### Working of the code

- Opens the UVF dictionary website using Chrome WebDriver.
- Loads and highlights categories one by one for manual selection.
- Extracts words from the carousel, identifying when it starts repeating.
- Clicks "Next" manually to move through all pages in the category.
- Extracts metadata for each word:
	- Example sentence in Portuguese
	- Example sentence in Libras (Brazilian Sign Language)
	- Video URL showing the sign
	- Hand Gesture Image (if available)
	- Category the word belongs to
- Saves the data in a dictionary and writes to a CSV file after each word.
- Returns to the category page and continues the process for the next category

In [None]:
import os
import pandas as pd
from selenium import webdriver
from selenium.webdriver.common.by import By
from selenium.webdriver.support.ui import WebDriverWait
from selenium.webdriver.support import expected_conditions as EC

# Open Chrome WebDriver
options = webdriver.ChromeOptions()
options.add_experimental_option("detach", True)  # Keep browser open
driver = webdriver.Chrome(options=options)
driver.get("https://sistemas.cead.ufv.br/capes/dicionario/")  # Open dictionary site

# Wait object (max 10 sec for efficiency)
wait = WebDriverWait(driver, 10)

# Get all category elements
category_elements = wait.until(EC.presence_of_all_elements_located((By.CSS_SELECTOR, ".categories a")))

# Iterate through each category
for category in category_elements:
    # Highlight category and ask for manual selection
    driver.execute_script("arguments[0].style.border='3px solid red'", category)
    input("Click the highlighted category in the browser, then press Enter to continue...")

    word_metadata = {}  # Dictionary to store metadata
    words_list = []  # Store words in order

    while True:
        try:
            # Extract words from the current carousel page
            word_elements = wait.until(EC.presence_of_all_elements_located((By.CSS_SELECTOR, ".carousel-inner .item.active a")))
            current_page_words = [word.text.strip() for word in word_elements if word.text.strip()]

            # Stop if words start repeating (carousel loop detected)
            if any(word in words_list for word in current_page_words):
                print("Loop detected. Returning to category selection.")
                break  # Exit loop to return to category selection

            words_list.extend(current_page_words)

            print(f"Processing words: {current_page_words}")

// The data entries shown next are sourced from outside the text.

-- ==== Sys2Proof/Laws/Group.lean ====
section
/-!
SUPPORT. What each update of a group leaves alone: one lemma for each field of `Group` and each of its updates; and the
registers read after a write (R186, R192, R195).
-/
namespace Sys2Proof.Machine

variable (g : Group)

/-! ### putV -/

@[simp] theorem Group.putV_core (j l : Nat) (e : VEl) : (g.putV j l e).core = g.core := rfl
@[simp] theorem Group.putV_slot (j l : Nat) (e : VEl) : (g.putV j l e).slot = g.slot := rfl
@[simp] theorem Group.putV_gid (j l : Nat) (e : VEl) : (g.putV j l e).gid = g.gid := rfl
@[simp] theorem Group.putV_team (j l : Nat) (e : VEl) : (g.putV j l e).team = g.team := rfl
@[simp] theorem Group.putV_grid (j l : Nat) (e : VEl) : (g.putV j l e).grid = g.grid := rfl
@[simp] theorem Group.putV_asid (j l : Nat) (e : VEl) : (g.putV j l e).asid = g.asid := rfl
@[simp] theorem Group.putV_width (j l : Nat) (e : VEl) : (g.putV j l e).width = g.width := rfl
@[simp] theorem Group.putV_role (j l : Nat) (e : VEl) : (g.putV j l e).role = g.role := rfl
@[simp] theorem Group.putV_pc (j l : Nat) (e : VEl) : (g.putV j l e).pc = g.pc := rfl
@[simp] theorem Group.putV_repIdx (j l : Nat) (e : VEl) : (g.putV j l e).repIdx = g.repIdx := rfl
@[simp] theorem Group.putV_flags (j l : Nat) (e : VEl) : (g.putV j l e).flags = g.flags := rfl
@[simp] theorem Group.putV_trapen (j l : Nat) (e : VEl) : (g.putV j l e).trapen = g.trapen := rfl
@[simp] theorem Group.putV_part (j l : Nat) (e : VEl) : (g.putV j l e).part = g.part := rfl
@[simp] theorem Group.putV_wbase (j l : Nat) (e : VEl) : (g.putV j l e).wbase = g.wbase := rfl
@[simp] theorem Group.putV_blockN (j l : Nat) (e : VEl) : (g.putV j l e).blockN = g.blockN := rfl
@[simp] theorem Group.putV_base (j l : Nat) (e : VEl) : (g.putV j l e).base = g.base := rfl
@[simp] theorem Group.putV_s (j l : Nat) (e : VEl) : (g.putV j l e).s = g.s := rfl
@[simp] theorem Group.putV_p (j l : Nat) (e : VEl) : (g.putV j l e).p = g.p := rfl
@[simp] theorem Group.putV_rstream (j l : Nat) (e : VEl) : (g.putV j l e).rstream = g.rstream := rfl
@[simp] theorem Group.putV_seqNo (j l : Nat) (e : VEl) : (g.putV j l e).seqNo = g.seqNo := rfl
@[simp] theorem Group.putV_seqSlot (j l : Nat) (e : VEl) : (g.putV j l e).seqSlot = g.seqSlot := rfl
@[simp] theorem Group.putV_kargs (j l : Nat) (e : VEl) : (g.putV j l e).kargs = g.kargs := rfl
@[simp] theorem Group.putV_rampSlot (j l : Nat) (e : VEl) : (g.putV j l e).rampSlot = g.rampSlot := rfl
@[simp] theorem Group.putV_gridId (j l : Nat) (e : VEl) : (g.putV j l e).gridId = g.gridId := rfl
@[simp] theorem Group.putV_teamId (j l : Nat) (e : VEl) : (g.putV j l e).teamId = g.teamId := rfl
@[simp] theorem Group.putV_laneBase (j l : Nat) (e : VEl) : (g.putV j l e).laneBase = g.laneBase := rfl
@[simp] theorem Group.putV_spec (j l : Nat) (e : VEl) : (g.putV j l e).spec = g.spec := rfl
@[simp] theorem Group.putV_accOwned (j l : Nat) (e : VEl) : (g.putV j l e).accOwned = g.accOwned := rfl
@[simp] theorem Group.putV_stop (j l : Nat) (e : VEl) : (g.putV j l e).stop = g.stop := rfl
@[simp] theorem Group.putV_late (j l : Nat) (e : VEl) : (g.putV j l e).late = g.late := rfl
@[simp] theorem Group.putV_reissue (j l : Nat) (e : VEl) : (g.putV j l e).reissue = g.reissue := rfl
@[simp] theorem Group.putV_holds (j l : Nat) (e : VEl) : (g.putV j l e).holds = g.holds := rfl
@[simp] theorem Group.putV_waiting (j l : Nat) (e : VEl) : (g.putV j l e).waiting = g.waiting := rfl
@[simp] theorem Group.putV_onEmpty (j l : Nat) (e : VEl) : (g.putV j l e).onEmpty = g.onEmpty := rfl
@[simp] theorem Group.putV_waitsIn (j l : Nat) (e : VEl) : (g.putV j l e).waitsIn = g.waitsIn := rfl
@[simp] theorem Group.putV_ibuf (j l : Nat) (e : VEl) : (g.putV j l e).ibuf = g.ibuf := rfl
@[simp] theorem Group.putV_ibufWait (j l : Nat) (e : VEl) : (g.putV j l e).ibufWait = g.ibufWait := rfl
@[simp] theorem Group.putV_staged (j l : Nat) (e : VEl) : (g.putV j l e).staged = g.staged := rfl
@[simp] theorem Group.putV_traceMask (j l : Nat) (e : VEl) : (g.putV j l e).traceMask = g.traceMask := rfl
@[simp] theorem Group.putV_startedAt (j l : Nat) (e : VEl) : (g.putV j l e).startedAt = g.startedAt := rfl
@[simp] theorem Group.putV_lastRetire (j l : Nat) (e : VEl) : (g.putV j l e).lastRetire = g.lastRetire := rfl
@[simp] theorem Group.putV_saved (j l : Nat) (e : VEl) : (g.putV j l e).saved = g.saved := rfl
@[simp] theorem Group.putV_lastTape (j l : Nat) (e : VEl) : (g.putV j l e).lastTape = g.lastTape := rfl
@[simp] theorem Group.putV_barSeen (j l : Nat) (e : VEl) : (g.putV j l e).barSeen = g.barSeen := rfl
@[simp] theorem Group.putV_rampWait (j l : Nat) (e : VEl) : (g.putV j l e).rampWait = g.rampWait := rfl
@[simp] theorem Group.putV_sampleAt (j l : Nat) (e : VEl) : (g.putV j l e).sampleAt = g.sampleAt := rfl
@[simp] theorem Group.putV_growSince (j l : Nat) (e : VEl) : (g.putV j l e).growSince = g.growSince := rfl
@[simp] theorem Group.putV_zeroWrites (j l : Nat) (e : VEl) : (g.putV j l e).zeroWrites = g.zeroWrites := rfl
@[simp] theorem Group.putV_quiesce (j l : Nat) (e : VEl) : (g.putV j l e).quiesce = g.quiesce := rfl
@[simp] theorem Group.putV_tokens (j l : Nat) (e : VEl) : (g.putV j l e).tokens = g.tokens := rfl
@[simp] theorem Group.putV_tileOld (j l : Nat) (e : VEl) : (g.putV j l e).tileOld = g.tileOld := rfl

            # Extract metadata for each word
            for word in current_page_words:
                try:
                    time.sleep(2)
                    word_element = driver.find_element(By.LINK_TEXT, word)
                    word_url = word_element.get_attribute("href")

                    # Open word page
                    driver.get(word_url)

                    # Default value in case category is not found
                    category_name = "Not Available"

                    try:
                        # Find all elements with class 'result'
                        category_elements = wait.until(EC.presence_of_all_elements_located((By.CSS_SELECTOR, "a.result")))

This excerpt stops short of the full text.